A introduzione del dibattito, è stata ripercorsa la storia del CNNN, un percorso avviato all’inizio del 2024 quando diverse realtà locali e nazionali hanno aderito ad un appello internazionale che chiamava alla mobilitazione in occasione del 75° anniversario della fondazione della NATO il 4 aprile 2024. Da quel momento il percorso ha visto numerose iniziative, riunioni, assemblee che hanno via via portato alla fondazione, l’8 dicembre 2024 a Bologna, del CNNN, a cui hanno aderito 25 realtà tra organismi nazionali e locali e oltre un centinaio di singoli contatti in tutto il paese.
Durante tutto il 2025, il CNNN
– ha promosso assemblee nazionali in presenza e on line, per sviluppare il dibattito rispetto alla lotta contro la Terza guerra mondiale e le sue manifestazioni: genocidio in Palestina, corsa al riarmo, occupazione militare del nostro paese, economia e propaganda di guerra, ecc.;
– ha promosso una tre giorni di mobilitazione e lotta in occasione del 76° anniversario dalla fondazione della NATO (il 4-5-6 aprile 2025), che ha visto 30 iniziative promosse in tutta Italia;
– ha promosso in termini più generali, una lotta politica contro le divisioni e il settarismo all’interno delle mobilitazioni popolari, lotta per l’unità che non si è limitata a dire “mettiamo da parte le differenze pur di stare insieme”, ma lotta che ha messo al centro la necessità di unirsi nell’obiettivo comune che è liberazione del paese dagli occupanti USA e NATO che hanno preso il posto degli occupanti nazifascisti e oggi determinano la politica estera e interna dello Stato italiano;
– ha sostenuto, ovunque è riuscito a farlo, le iniziative di lotta e mobilitazione contro la guerra e la militarizzazione dei territori, promosse da altri organismi portando il proprio contributo.
Oltre a questo, a inizio 2026 il CNNN ha pubblicato un dossier sulle installazioni USA e NATO in Italia che contiene una mappatura di 137 strutture militari e civili su cui o gli imperialisti USA-NATO hanno direttamente un proprio intervento (direttamente vuol dire che le gestiscono tramite il Pentagono o la NATO), oppure ne usufruiscono indirettamente attraverso la messa a disposizione delle autorità italiane o ancora vi sono progetti in corso per il loro futuro utilizzo.
Per la stesura del dossier, il CNNN ha attinto alla ricca esperienza di tutti quegli organismi e singoli che hanno messo a disposizione della collettività le informazioni e le conoscenze frutto di anni di lotta contro l’occupazione USA e Nato del nostro paese.

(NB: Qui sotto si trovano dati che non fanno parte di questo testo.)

@[simp] theorem State.clearPending_jobs (s : State) :
    (s.clearPending).jobs = s.jobs := rfl

@[simp] theorem State.clearPending_tab (s : State) :
    (s.clearPending).tab = s.tab := rfl

@[simp] theorem State.clearPending_tau (s : State) :
    (s.clearPending).tau = s.tau := rfl

@[simp] theorem State.clearPending_kg (s : State) :
    (s.clearPending).kg = s.kg := rfl

@[simp] theorem State.clearPending_offerSetting (s : State) :
    (s.clearPending).offerSetting = s.offerSetting := rfl

@[simp] theorem State.clearPending_rng (s : State) :
    (s.clearPending).rng = s.rng := rfl

@[simp] theorem State.clearPending_line (s : State) :
    (s.clearPending).line = s.line := rfl

@[simp] theorem State.clearPending_insp (s : State) :
    (s.clearPending).insp = s.insp := rfl

@[simp] theorem State.clearPending_deliv (s : State) :
    (s.clearPending).deliv = s.deliv := rfl

@[simp] theorem State.clearPending_partBuffer (s : State) :
    (s.clearPending).partBuffer = s.partBuffer := rfl

@[simp] theorem State.clearPending_pending (s : State) :
    (s.clearPending).pending = s.pending := rfl

@[simp] theorem State.portServed_inReset (s : State) (p : Port) :
    (s.portServed p).inReset = s.inReset := rfl

@[simp] theorem State.portServed_strapSafePin (s : State) (p : Port) :
    (s.portServed p).strapSafePin = s.strapSafePin := rfl

@[simp] theorem State.portServed_straps (s : State) (p : Port) :
    (s.portServed p).straps = s.straps := rfl

@[simp] theorem State.portServed_pos (s : State) (p : Port) :
    (s.portServed p).pos = s.pos := rfl

@[simp] theorem State.portServed_trk (s : State) (p : Port) :
    (s.portServed p).trk = s.trk := rfl

@[simp] theorem State.portServed_jobs (s : State) (p : Port) :
    (s.portServed p).jobs = s.jobs := rfl

@[simp] theorem State.portServed_tab (s : State) (p : Port) :
    (s.portServed p).tab = s.tab := rfl

@[simp] theorem State.portServed_kg (s : State) (p : Port) :
    (s.portServed p).kg = s.kg := rfl

@[simp] theorem State.portServed_pock (s : State) (p : Port) :
    (s.portServed p).pock = s.pock := rfl

@[simp] theorem State.portServed_offerSetting (s : State) (p : Port) :
    (s.portServed p).offerSetting = s.offerSetting := rfl

@[simp] theorem State.portServed_rng (s : State) (p : Port) :
    (s.portServed p).rng = s.rng := rfl

@[simp] theorem State.portServed_line (s : State) (p : Port) :
    (s.portServed p).line = s.line := rfl

@[simp] theorem State.portServed_insp (s : State) (p : Port) :
    (s.portServed p).insp = s.insp := rfl

@[simp] theorem State.portServed_deliv (s : State) (p : Port) :
    (s.portServed p).deliv = s.deliv := rfl

@[simp] theorem State.portServed_partBuffer (s : State) (p : Port) :
    (s.portServed p).partBuffer = s.partBuffer := rfl

@[simp] theorem State.portServed_pending (s : State) (p : Port) :
    (s.portServed p).pending = s.pending := rfl

@[simp] theorem State.withQueue_inReset (s : State) (q : List RangeEntry) :
    (s.withQueue q).inReset = s.inReset := rfl

@[simp] theorem State.withQueue_strapSafePin (s : State) (q : List RangeEntry) :
    (s.withQueue q).strapSafePin = s.strapSafePin := rfl

@[simp] theorem State.withQueue_straps (s : State) (q : List RangeEntry) :
    (s.withQueue q).straps = s.straps := rfl

@[simp] theorem State.withQueue_pos (s : State) (q : List RangeEntry) :
    (s.withQueue q).pos = s.pos := rfl

@[simp] theorem State.withQueue_trk (s : State) (q : List RangeEntry) :
    (s.withQueue q).trk = s.trk := rfl

@[simp] theorem State.withQueue_jobs (s : State) (q : List RangeEntry) :
    (s.withQueue q).jobs = s.jobs := rfl

@[simp] theorem State.withQueue_tab (s : State) (q : List RangeEntry) :
    (s.withQueue q).tab = s.tab := rfl

@[simp] theorem State.withQueue_tau (s : State) (q : List RangeEntry) :
    (s.withQueue q).tau = s.tau := rfl

@[simp] theorem State.withQueue_kg (s : State) (q : List RangeEntry) :
    (s.withQueue q).kg = s.kg := rfl

@[simp] theorem State.withQueue_pock (s : State) (q : List RangeEntry) :
    (s.withQueue q).pock = s.pock := rfl

@[simp] theorem State.withQueue_offerSetting (s : State) (q : List RangeEntry) :
    (s.withQueue q).offerSetting = s.offerSetting := rfl

@[simp] theorem State.withQueue_line (s : State) (q : List RangeEntry) :
    (s.withQueue q).line = s.line := rfl

@[simp] theorem State.withQueue_insp (s : State) (q : List RangeEntry) :
    (s.withQueue q).insp = s.insp := rfl

@[simp] theorem State.withQueue_deliv (s : State) (q : List RangeEntry) :
    (s.withQueue q).deliv = s.deliv := rfl

@[simp] theorem State.withQueue_partBuffer (s : State) (q : List RangeEntry) :
    (s.withQueue q).partBuffer = s.partBuffer := rfl

@[simp] theorem State.withQueue_pending (s : State) (q : List RangeEntry) :
    (s.withQueue q).pending = s.pending := rfl

@[simp] theorem State.clearDebt_inReset (s : State) :
    (s.clearDebt).inReset = s.inReset := rfl

@[simp] theorem State.clearDebt_strapSafePin (s : State) :
    (s.clearDebt).strapSafePin = s.strapSafePin := rfl

@[simp] theorem State.clearDebt_straps (s : State) :
    (s.clearDebt).straps = s.straps := rfl

@[simp] theorem State.clearDebt_pos (s : State) :
    (s.clearDebt).pos = s.pos := rfl

@[simp] theorem State.clearDebt_trk (s : State) :
    (s.clearDebt).trk = s.trk := rfl

@[simp] theorem State.clearDebt_jobs (s : State) :
    (s.clearDebt).jobs = s.jobs := rfl

@[simp] theorem State.clearDebt_tab (s : State) :
    (s.clearDebt).tab = s.tab := rfl

@[simp] theorem State.clearDebt_tau (s : State) :
    (s.clearDebt).tau = s.tau := rfl

@[simp] theorem State.clearDebt_pock (s : State) :
    (s.clearDebt).pock = s.pock := rfl

@[simp] theorem State.clearDebt_offerSetting (s : State) :
    (s.clearDebt).offerSetting = s.offerSetting := rfl

@[simp] theorem State.clearDebt_rng (s : State) :
    (s.clearDebt).rng = s.rng := rfl

@[simp] theorem State.clearDebt_line (s : State) :
    (s.clearDebt).line = s.line := rfl

@[simp] theorem State.clearDebt_insp (s : State) :
    (s.clearDebt).insp = s.insp := rfl

@[simp] theorem State.clearDebt_deliv (s : State) :
    (s.clearDebt).deliv = s.deliv := rfl

@[simp] theorem State.clearDebt_partBuffer (s : State) :
    (s.clearDebt).partBuffer = s.partBuffer := rfl

@[simp] theorem State.clearDebt_pending (s : State) :
    (s.clearDebt).pending = s.pending := rfl

@[simp] theorem State.schedule_inReset (s : State) (w : Option ScheduledSwitch) :
    (s.schedule w).inReset = s.inReset := rfl

@[simp] theorem State.schedule_strapSafePin (s : State) (w : Option ScheduledSwitch) :
    (s.schedule w).strapSafePin = s.strapSafePin := rfl

@[simp] theorem State.schedule_straps (s : State) (w : Option ScheduledSwitch) :
    (s.schedule w).straps = s.straps := rfl

@[simp] theorem State.schedule_pos (s : State) (w : Option ScheduledSwitch) :
    (s.schedule w).pos = s.pos := rfl

@[simp] theorem State.schedule_trk (s : State) (w : Option ScheduledSwitch) :
    (s.schedule w).trk = s.trk := rfl

@[simp] theorem State.schedule_tab (s : State) (w : Option ScheduledSwitch) :
    (s.schedule w).tab = s.tab := rfl

@[simp] theorem State.schedule_tau (s : State) (w : Option ScheduledSwitch) :
    (s.schedule w).tau = s.tau := rfl

@[simp] theorem State.schedule_kg (s : State) (w : Option ScheduledSwitch) :
    (s.schedule w).kg = s.kg := rfl

@[simp] theorem State.schedule_pock (s : State) (w : Option ScheduledSwitch) :
    (s.schedule w).pock = s.pock := rfl

@[simp] theorem State.schedule_offerSetting (s : State) (w : Option ScheduledSwitch) :
    (s.schedule w).offerSetting = s.offerSetting := rfl

@[simp] theorem State.schedule_rng (s : State) (w : Option ScheduledSwitch) :
    (s.schedule w).rng = s.rng := rfl

@[simp] theorem State.schedule_line (s : State) (w : Option ScheduledSwitch) :
    (s.schedule w).line = s.line := rfl

@[simp] theorem State.schedule_insp (s : State) (w : Option ScheduledSwitch) :
    (s.schedule w).insp = s.insp := rfl

@[simp] theorem State.schedule_deliv (s : State) (w : Option ScheduledSwitch) :
    (s.schedule w).deliv = s.deliv := rfl

@[simp] theorem State.schedule_partBuffer (s : State) (w : Option ScheduledSwitch) :
    (s.schedule w).partBuffer = s.partBuffer := rfl

@[simp] theorem State.schedule_pending (s : State) (w : Option ScheduledSwitch) :
    (s.schedule w).pending = s.pending := rfl

@[simp] theorem State.setGates_inReset (s : State) (r : Row) :
    (s.setGates r).inReset = s.inReset := rfl

@[simp] theorem State.setGates_strapSafePin (s : State) (r : Row) :
    (s.setGates r).strapSafePin = s.strapSafePin := rfl

@[simp] theorem State.setGates_straps (s : State) (r : Row) :
    (s.setGates r).straps = s.straps := rfl

@[simp] theorem State.setGates_pos (s : State) (r : Row) :
    (s.setGates r).pos = s.pos := rfl

@[simp] theorem State.setGates_trk (s : State) (r : Row) :
    (s.setGates r).trk = s.trk := rfl

@[simp] theorem State.setGates_jobs (s : State) (r : Row) :
    (s.setGates r).jobs = s.jobs := rfl

@[simp] theorem State.setGates_tab (s : State) (r : Row) :
    (s.setGates r).tab = s.tab := rfl

@[simp] theorem State.setGates_tau (s : State) (r : Row) :
    (s.setGates r).tau = s.tau := rfl

@[simp] theorem State.setGates_pock (s : State) (r : Row) :
    (s.setGates r).pock = s.pock := rfl

@[simp] theorem State.setGates_offerSetting (s : State) (r : Row) :
    (s.setGates r).offerSetting = s.offerSetting := rfl

@[simp] theorem State.setGates_rng (s : State) (r : Row) :
    (s.setGates r).rng = s.rng := rfl

@[simp] theorem State.setGates_line (s : State) (r : Row) :
    (s.setGates r).line = s.line := rfl

@[simp] theorem State.setGates_insp (s : State) (r : Row) :
    (s.setGates r).insp = s.insp := rfl

@[simp] theorem State.setGates_deliv (s : State) (r : Row) :
    (s.setGates r).deliv = s.deliv := rfl

@[simp] theorem State.setGates_partBuffer (s : State) (r : Row) :
    (s.setGates r).partBuffer = s.partBuffer := rfl

@[simp] theorem State.setGates_pending (s : State) (r : Row) :
    (s.setGates r).pending = s.pending := rfl

/-! ### Changes of tracking state -/

@[simp] theorem State.enterState_inReset (s : State) (t : TrackingState) :
    (s.enterState t).inReset = s.inReset := by unfold State.enterState; split <;> simp

@[simp] theorem State.enterState_strapSafePin (s : State) (t : TrackingState) :
    (s.enterState t).strapSafePin = s.strapSafePin := by unfold State.enterState; split <;> simp

@[simp] theorem State.enterState_straps (s : State) (t : TrackingState) :
    (s.enterState t).straps = s.straps := by unfold State.enterState; split <;> simp

@[simp] theorem State.enterState_pos (s : State) (t : TrackingState) :
    (s.enterState t).pos = s.pos := by unfold State.enterState; split <;> simp

@[simp] theorem State.enterState_jobs (s : State) (t : TrackingState) :
    (s.enterState t).jobs = s.jobs := by unfold State.enterState; split <;> simp

@[simp] theorem State.enterState_tab (s : State) (t : TrackingState) :
    (s.enterState t).tab = s.tab := by unfold State.enterState; split <;> simp

@[simp] theorem State.enterState_tau (s : State) (t : TrackingState) :
    (s.enterState t).tau = s.tau := by unfold State.enterState; split <;> simp

@[simp] theorem State.enterState_kg (s : State) (t : TrackingState) :
    (s.enterState t).kg = s.kg := by unfold State.enterState; split <;> simp

@[simp] theorem State.enterState_pock (s : State) (t : TrackingState) :
    (s.enterState t).pock = s.pock := by unfold State.enterState; split <;> simp

@[simp] theorem State.enterState_offerSetting (s : State) (t : TrackingState) :
    (s.enterState t).offerSetting = s.offerSetting := by unfold State.enterState; split <;> simp

@[simp] theorem State.enterState_rng (s : State) (t : TrackingState) :
    (s.enterState t).rng = s.rng := by unfold State.enterState; split <;> simp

Dall’assemblea è infatti emerso che è necessario fare della controinformazione uno strumento di mobilitazione e organizzazione per la cacciata della NATO dal nostro paese.
Tra gli interventi dell’assemblea particolarmente utile quello dell’operaio della Leonardo di Grottaglie che ha messo bene in luce il ruolo centrale della classe operaia nella lotta contro la NATO e la Terza guerra mondiale in corso. Il lavoratore ha spiegato che la Leonardo è un’azienda che può benissimo produrre civile, avrebbe mercato e competenza per farlo e può evitare di produrre armamenti. Il dossier, prodotto proprio dai lavoratori Leonardo su questo tema, mostra l’importanza dell’organizzazione della classe operaia nei posti di lavoro e la necessità di organizzare la vita economica e sociale del paese sulla base di una gestione pianificata e pubblica dell’apparato produttivo al servizio delle esigenze della popolazione e non dei guerrafondai e dei piazzisti di morte.

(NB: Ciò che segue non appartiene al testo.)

theorem State.modifyPort_modifyPort (s : State) (p : Port) (f g : PortState → PortState) :
    (s.modifyPort p f).modifyPort p g = s.modifyPort p fun q => g (f q) := by
  cases p <;> rfl

/-- A change of the port that leaves the reply slot alone, with the answer after it, is the same whatever stood in that
slot. -/
theorem State.withReply_modifyPort_answer {f : PortState → PortState}
    (hf : ∀ (q : PortState) (r : Option Reply), f { q with reply := r } = { f q with reply := r })
    (s : State) (p : Port) (r : Option Reply) (tag : Byte) (code : ReplyCode) (result : List Byte) :
    ((s.withReply p r).modifyPort p f).answer p tag code result = (s.modifyPort p f).answer p tag code result := by
  have hswap : (s.withReply p r).modifyPort p f = (s.modifyPort p f).withReply p r := by
    have hfun : (fun q => f { q with reply := r }) = fun q => { f q with reply := r } := funext fun q => hf q r
    rw [State.withReply, State.modifyPort_modifyPort, hfun, State.withReply, State.modifyPort_modifyPort]
  rw [hswap, State.withReply_answer]

@[simp] theorem State.frameTaken_notices (s : State) (p : Port) :
    ((s.frameTaken p).port p).notices = (s.port p).notices := by
  cases p <;> rfl

/-! ### Presence bytes and the pages of a notice -/

/-- The bit put in below a shifted byte adds 1 or nothing: the two have no bit in common. -/
theorem byteOfBits_cons (b : Bool) (bs : List Bool) :
    byteOfBits (b :: bs) = BitVec.ofNat 8 (b.toNat + 2 * (byteOfBits bs).toNat) := by
  have hdisjoint : byteOfBits bs <<< 1 &&& (if b then 1 else 0) = 0 := by
    cases b
    · simp
    · simp only [if_true, BitVec.eq_of_getLsbD_eq_iff]
      intro i _
      by_cases hi : i = 0 <;> simp [hi]
  rw [byteOfBits, ← BitVec.add_eq_or_of_and_eq_zero _ _ hdisjoint]
  cases b <;> exact BitVec.eq_of_toNat_eq (by simp [Nat.shiftLeft_eq]; omega)

/-- The byte of a list of bits is their binary value, bit 0 first. -/
theorem byteOfBits_eq_ofDigits (bs : List Bool) :
    byteOfBits bs = BitVec.ofNat 8 (Nat.ofDigits 2 (bs.map Bool.toNat)) := by
  induction bs with
  | nil => rfl
  | cons b bs ih =>
    rw [byteOfBits_cons, ih, List.map_cons, Nat.ofDigits_cons]
    exact BitVec.eq_of_toNat_eq (by simp; omega)

theorem NoticeKind.level_le (k : NoticeKind) : k.level ≤ 2 := by
  cases k <;> decide

/-- R175: the level stands in bits 0 and 1 of the presence byte, the four presence bits above it. -/
theorem Notice.presence_presenceBits (n : Notice) : presence n.presenceBits =
    [BitVec.ofNat 8 (n.kind.level + (if n.row.isSome then 4 else 0) + (if n.stack.isSome then 8 else 0) +
      (if n.lane.isSome then 16 else 0) + (if n.position.isSome then 32 else 0))] := by
  have hlevel := n.kind.level_le
  have hif : ∀ (b : Bool) (k : Nat), (if b then k else 0) = k * b.toNat := fun b k => by cases b <;> simp
  have hbit : ∀ m : Nat, (decide (m % 2 = 1)).toNat = m % 2 := fun m => by
    rcases Nat.mod_two_eq_zero_or_one m with h | h <;> simp [h]
  rw [presence, byteOfBits_eq_ofDigits]
  simp only [Notice.presenceBits, List.map_cons, List.map_nil, Nat.ofDigits_cons, Nat.ofDigits_nil, hif, hbit]
  congr 2
  omega

/-- A list filled up with a value to a length reads as the list with that value past its end. -/
theorem take_append_replicate {α : Type} (l : List α) (a : α) (k : Nat) :
    (l ++ List.replicate k a).take k = (List.range k).map fun i => l.getD i a := by
  refine List.ext_getElem (by simp) fun i hi _ => ?_
  have hk : i < k := by simpa using hi
  rcases Nat.lt_or_ge i l.length with h | h
  · simp [h]
  · simp [h, List.getElem_append_right h]

theorem Notice.page_one (n : Notice) : n.page 1 =
    BitVec.ofNat 8 n.values.length :: (List.range 6).flatMap fun k => bytes16 (n.values.getD k 0) := by
  rw [Notice.page, take_append_replicate, List.flatMap_map]
  rfl

theorem Notice.page_two (n : Notice) : n.page 2 =
    BitVec.ofNat 8 n.values.length :: [6, 7].flatMap fun k => bytes16 (n.values.getD k 0) := by
  have hdrop : ∀ k, (n.values.drop 6).getD k 0 = n.values.getD (6 + k) 0 := fun k => by
    simp only [List.getD_eq_getElem?_getD, List.getElem?_drop]
  rw [Notice.page, take_append_replicate, List.flatMap_map]
  · simp only [hdrop]
    rfl
  · decide
  · decide

/-- R175: the three pages, each value of a notice at its own place and absent values as zeros. -/
theorem Notice.page_toNat (n : Notice) {page : Byte} (h : page.toNat ≤ 2) : n.page page.toNat =
    if page = 0 then
      [BitVec.ofNat 8 n.kind.code,
        BitVec.ofNat 8 (n.kind.level + (if n.row.isSome then 4 else 0) + (if n.stack.isSome then 8 else 0) +
          (if n.lane.isSome then 16 else 0) + (if n.position.isSome then 32 else 0))] ++
      bytes32 (n.row.getD 0) ++ bytes32 (n.position.getD 0) ++ bytes16 (n.stack.getD 0) ++
      [BitVec.ofNat 8 (n.lane.getD 0)]
    else
      BitVec.ofNat 8 n.values.length ::
        ((if page = 1 then (List.range 6) else [6, 7]).flatMap fun k => bytes16 (n.values.getD k 0)) := by
  have hcases : page = 0 ∨ page = 1 ∨ page = 2 := by bv_omega
  rcases hcases with rfl | rfl | rfl
  · change n.page 0 = _
    rw [Notice.page, Notice.presence_presenceBits]
    rfl
  · exact n.page_one
  · exact n.page_two

/-! ### TAKE_NOTICE and PEEK_NOTICE -/

theorem State.readNotice_of_badPage {s : State} {page : Byte} (h : 2 < page.toNat) (p : Port) (tag : Byte)
    (remove : Bool) : s.readNotice p tag page remove = s.reply p tag .badArg [] := by
  rw [State.readNotice, if_pos h, State.answer_eq_reply]

theorem State.readNotice_of_nil {s : State} {p : Port} {page : Byte} (hpage : page.toNat ≤ 2)
    (h : (s.port p).notices = []) (tag : Byte) (remove : Bool) :
    s.readNotice p tag page remove = s.reply p tag .nothing [] := by
  rw [State.readNotice, if_neg (by omega), h, State.answer_eq_reply]

theorem State.readNotice_of_head {s : State} {p : Port} {page : Byte} {n : Notice} (hpage : page.toNat ≤ 2)
    (h : n ∈ (s.port p).notices.head?) (tag : Byte) (remove : Bool) :
    s.readNotice p tag page remove = State.reply (s.setPort p { s.port p with
      notices := if remove then (s.port p).notices.tail else (s.port p).notices }) p tag .done
        (n.page page.toNat) := by
  obtain ⟨rest, hq⟩ := List.head?_eq_some_iff.1 h
  simp only [State.readNotice, if_neg (Nat.not_lt.2 hpage), hq, State.answer_eq_reply, State.modifyPort, List.tail_cons]

@[simp] theorem State.withReply_readNotice (s : State) (p : Port) (r : Option Reply) (tag page : Byte)
    (remove : Bool) : (s.withReply p r).readNotice p tag page remove = s.readNotice p tag page remove := by
  simp only [State.readNotice, State.withReply_answer, State.withReply_notices]
  split
  · rfl
  · split
    · rfl
    · exact State.withReply_modifyPort_answer (fun _ _ => rfl) s p r tag .done _

theorem exec_takeNotice_of_ready {s : State} {p : Port} (h : s.Ready p) (tag page : Byte) :
    exec (.takeNotice p tag page) s = .next ((s.frameTaken p).readNotice p tag page true) :=
  State.atOnce_of_reply_unread (t := ⟨tag, .takeNotice page⟩) h (by cases p <;> rfl) rfl fun u r =>
    u.withReply_readNotice p r tag page true

theorem exec_peekNotice_of_ready {s : State} {p : Port} (h : s.Ready p) (tag page : Byte) :
    exec (.peekNotice p tag page) s = .next ((s.frameTaken p).readNotice p tag page false) :=
  State.atOnce_of_reply_unread (t := ⟨tag, .peekNotice page⟩) h (by cases p <;> rfl) rfl fun u r =>
    u.withReply_readNotice p r tag page false

/-- Settles O32: both commands are one request on the state that their frame has left, which has the queue of `s`; the
page is judged, then the queue, and the oldest notice's page is laid out. -/
theorem noticeReadAndTaken : Obligations.NoticeReadAndTaken := by
  intro s p tag page i remove hready hi u
  have hexec : exec i s = .next (u.readNotice p tag page remove) := by
    rcases hi with ⟨rfl, rfl⟩ | ⟨rfl, rfl⟩
    · exact exec_takeNotice_of_ready hready tag page
    · exact exec_peekNotice_of_ready hready tag page
  have hnotices : (u.port p).notices = (s.port p).notices := s.frameTaken_notices p
  rw [hexec, ← hnotices]
  refine ⟨fun hpage => ?_, fun hpage hnil => ?_, fun hpage n hn => ?_⟩
  · rw [State.readNotice_of_badPage hpage]
  · rw [State.readNotice_of_nil hpage hnil]
  · rw [State.readNotice_of_head hpage hn, Notice.page_toNat n hpage]

/-! ### SET_ATTENTION -/

theorem thresholdOfCode?_eq_none {b : Byte} (h : 3 < b.toNat) : thresholdOfCode? b = none := by
  rw [thresholdOfCode?, if_neg, if_neg, if_neg, if_neg] <;> (rintro rfl; exact absurd h (by decide))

Allo stesso modo gli interventi dei lavoratori della scuola, dall’Osservatorio contro la militarizzazione di scuole e università ai docenti per Gaza, tra i protagonisti delle mobilitazioni del settembre e ottobre scorso, hanno mostrato che esiste un tessuto ampio di organismi nel mondo della scuola che lotta contro la guerra e le sue manifestazioni.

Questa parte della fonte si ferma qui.